Henare te Ua, grandson of Sir Apirana Ngata, cousin of Witi Ihimaera, takes us on a journey spanning the period from the 1930s to the end of the century; through a rural East Coast childhood rich in aroha, and a unique radio broadcasting career. On the way he offers tantalising glimpses of notable figures in politics, arts and letters, and broadcasting. Although he follows a long family tradition of service to his people, he stands back from the divisions and turbulence of the 70s and 80s.

He writes with intense pride about his family, standing tall and firmly rooted in both tikanga Maori and tikanga Pakeha; but he also shows frustration and anger towards the polarisations and discords he sees today: “He’s a Maori, he’s a Pakeha …. Treaty claims by sniffers at the trough, whinging Maori, owners of foreshores and sea beds, and identity with upper case ‘I’.”

I first got to know Henare when I was faced with the daunting task of navigating my way through the complexities and ambiguities of the history of Maori radio. In Henare I found a superb guide. In the Air has the immediacy and intimacy of speech: Henare the conversationalist, raconteur, orator. I am no doubt biased by my work in radio and my association with Henare, but, for me, In the Air is written oral history.

Tuberculosis and the Maori Battalion’s heavy losses in Italy robbed Henare of both his birth parents. He was adopted under customary Maori right by his mother’s elder sister, a daughter of Sir Apirana Ngata, and her husband Hetekia Te Kani te Ua, “a stylish and elegant man, noted classical pianist … an orator and whakapapa authority”. But his one acre-sized garden was also notable.

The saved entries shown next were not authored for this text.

-- ==== Sys2Proof/Machine/TwinLink.lean ====
section
/-! DEFINITION. What the frames of the twin link carry (Table 15.4): the requests and responses of the twin mailboxes TMB0 and TMB1 (R55, R72, R435), the
time messages (R475), and the records of MIRROR frames (R436). -/
namespace Sys2Proof.Machine

/-! ## Messages of the twin mailboxes -/

/-- A command message: a version 2 header and its payload (Table 3.6). -/
def tmbMessage (op sq : Nat) (p : List Byte) : List Byte := leBytes 2 op ++ zeros 2 ++ leBytes 4 sq ++ leBytes 4 p.length ++ zeros 4 ++ p

/-- A response message: the sequence is the command's, and the timestamp that of its effect (Table 3.6). -/
def tmbResponse (sq : Nat) (r : Reply) (s : State) : List Byte :=
  leBytes 2 r.status.code ++ leBytes 2 r.detail ++ leBytes 4 sq ++ leBytes 4 r.payload.length ++ leBytes 4 s.time.tb.toNat ++ r.payload

/-- Opcode or status, sequence and payload of a message. -/
def tmbOp (m : List Byte) : Nat := uAt m 0 2
def tmbSeqOf (m : List Byte) : Nat := uAt m 4 4
def tmbPayload (m : List Byte) : List Byte := (m.drop 16).take (uAt m 8 4)

/-- A message with a status in place of an opcode is a response. -/
def tmbAnswers (m : List Byte) : Bool := decide (tmbOp m < 0xF000)

/-- The opcodes of a unit's requests, and of the time messages (R435, R475). -/
def tmbKnown : List Nat := [0xF001, 0xF002, 0xF003, 0xF004, 0xF010, 0xF011]

/-- A request sent on TMB0: the first carries sequence 0 and each the next (R55, R72). It is kept until its response comes; no request waits for the
response to another (DESIGN CHOICE, log 56). -/
def twinRequest (op : Nat) (p : List Byte) (s : State) : State :=
  if s.twinLink.linkUp then
    let q := s.twin.tmbSeq
    sendTmb (tmbMessage op q p) { s with twin := { s.twin with tmbSeq := (q + 1) % 2 ^ 32, tmbOut := s.twin.tmbOut ++ [(q, op, p)] } }
  else s

/-- The request whose response has come is no longer waited for. -/
def requestDone (q : Nat) (s : State) : State := { s with twin := { s.twin with tmbOut := s.twin.tmbOut.filter fun e => e.1 != q } }

/-- A request with this opcode waits for its response. -/
def requestOut (op : Nat) (s : State) : Bool := s.twin.tmbOut.any fun e => e.2.1 == op

/-- A message that arrives on TMB0 or TMB1, with the stamp of its arrival. BAD_SEQ sends the request again with the sequence that the peer expects, whose
upper half is taken from the request (DESIGN CHOICE, log 56). A response that asks nothing of this unit ends its request. -/
def fileTmb (m : List Byte) (s : State) : State :=
  let wait (s : State) : State := setLink 1 (fun k => { k with rxTmb := k.rxTmb ++ [(s.time.tb.toNat, m)] }) s
  if !tmbAnswers m then wait s
  else match s.twin.tmbOut.find? fun e => e.1 == tmbSeqOf m with
    | none => s
    | some (q, op, p) =>
      if tmbOp m = Status.badSeq.code then
        let s := requestDone q s
        twinRequest op p { s with twin := { s.twin with tmbSeq := q / 65536 * 65536 + uAt m 2 2 } }
      else if op = 0xF001 ∨ op = 0xF002 then wait s
      else requestDone q s

/-- A TMB frame accepted (Table 15.4). No bytes stand for the message that waits already. -/
def acceptTmb (f : List Byte) (s : State) : State :=
  if f.isEmpty then s
  else receiveFrame 1 0x20 0 (fun h => twinHeader h && decide (16 ≤ h.len) && decide (h.len ≤ 1024)) (fun _ p s => fileTmb p s) f s

/-- The message that has waited longest, taken off when it is one of those asked for and Verup runs. -/
def takeTmb (mine : List Byte → Bool) (act : Nat → List Byte → State → State) (f : List Byte) (s : State) : State :=
  let s := acceptTmb f s
  match s.twinLink.rxTmb with
  | [] => s
  | (t, m) :: ms =>
    if mine m && s.sys.phase == .running then act t m (setLink 1 (fun k => { k with rxTmb := ms }) s) else s

/-- The sequence rule of R72 at TMB1: a request that carries the next sequence is executed, the last executed one draws its stored response, and any
other BAD_SEQ. Header flags that are reserved, and the reserved word, are not looked at: R13 speaks of mailbox commands, and no rule says what a request
of the peer with them set draws (DESIGN CHOICE, log 56). -/
def executeTmb (act : List Byte → State → Reply × State) (m : List Byte) (s : State) : State :=
  let sq := tmbSeqOf m
  let next := (s.twin.tmb1Seq + 1) % 2 ^ 32
  if sq = next then
    let x := act (tmbPayload m) s
    let bytes := tmbResponse sq x.1 x.2
    sendTmb bytes { x.2 with twin := { x.2.twin with tmb1Seq := sq, tmb1Done := true, tmb1Reply := bytes } }
  else if sq = s.twin.tmb1Seq ∧ s.twin.tmb1Done then sendTmb s.twin.tmb1Reply s
  else sendTmb (tmbResponse sq { status := .badSeq, detail := next % 65536 } s) s

/-- A request with an opcode served at TMB1. -/
def serveTmb (op : Nat) (act : List Byte → State → Reply × State) : List Byte → State → State :=
  takeTmb (fun m => tmbOp m == op) fun _ m s => executeTmb act m s

/-- A message is the response to a waiting request with an opcode. -/
def answersTo (op : Nat) (s : State) (m : List Byte) : Bool := tmbAnswers m && s.twin.tmbOut.any fun e => e.1 == tmbSeqOf m && e.2.1 == op

/-- The response to a request with an opcode taken, and the request ended. -/
def heardResponse (op : Nat) (act : List Byte → State → State) (f : List Byte) (s : State) : State :=
  let s := acceptTmb f s
  takeTmb (answersTo op s) (fun _ m s => act m (requestDone (tmbSeqOf m) s)) [] s

/-! ## MIRROR records -/

/-- The oldest record that waits, taken off and, in a unit that mirrors, acted on when it is of a kind. -/
def takeMirror (kind : Nat) (heard : Bool) (act : List Byte → State → State) (s : State) : State :=
  match s.twinLink.rxMirror with
  | [] => s
  | b :: bs =>
    if uAt b 0 1 ≠ kind then s
    else
      let s := setLink 1 (fun k => { k with rxMirror := bs }) s
      if heard then act b s else s

end Sys2Proof.Machine
end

And from chapters with seemingly prosaic titles such as “Dad’s Garden” or “Mum’s Kitchen” pour a welter of detail which provides the reader with the myriad tastes and textures of everyday rural life 70 years ago.

Nothing escapes Henare’s extraordinary eye. Many histories describe grandmother boiling up the copper for the weekly wash, but in addition we are treated to a detailed inventory of the washing itself: “kitchen aprons made from hessian sugar bags … baggy bloomers with elastic cords … a variety of dish rags.”  The hangi gets similar treatment: “we avoided being upwind, ensuring body odour did not flow over the stones. If anyone broke wind the offender was banished downwind and dad would say a karakia.” This book is worthwhile for these early chapters alone. Although Henare’s journey to radio stardom was only beginning, the tikanga Maori and tikanga Pakeha of his childhood equipped him superbly for the post-war years.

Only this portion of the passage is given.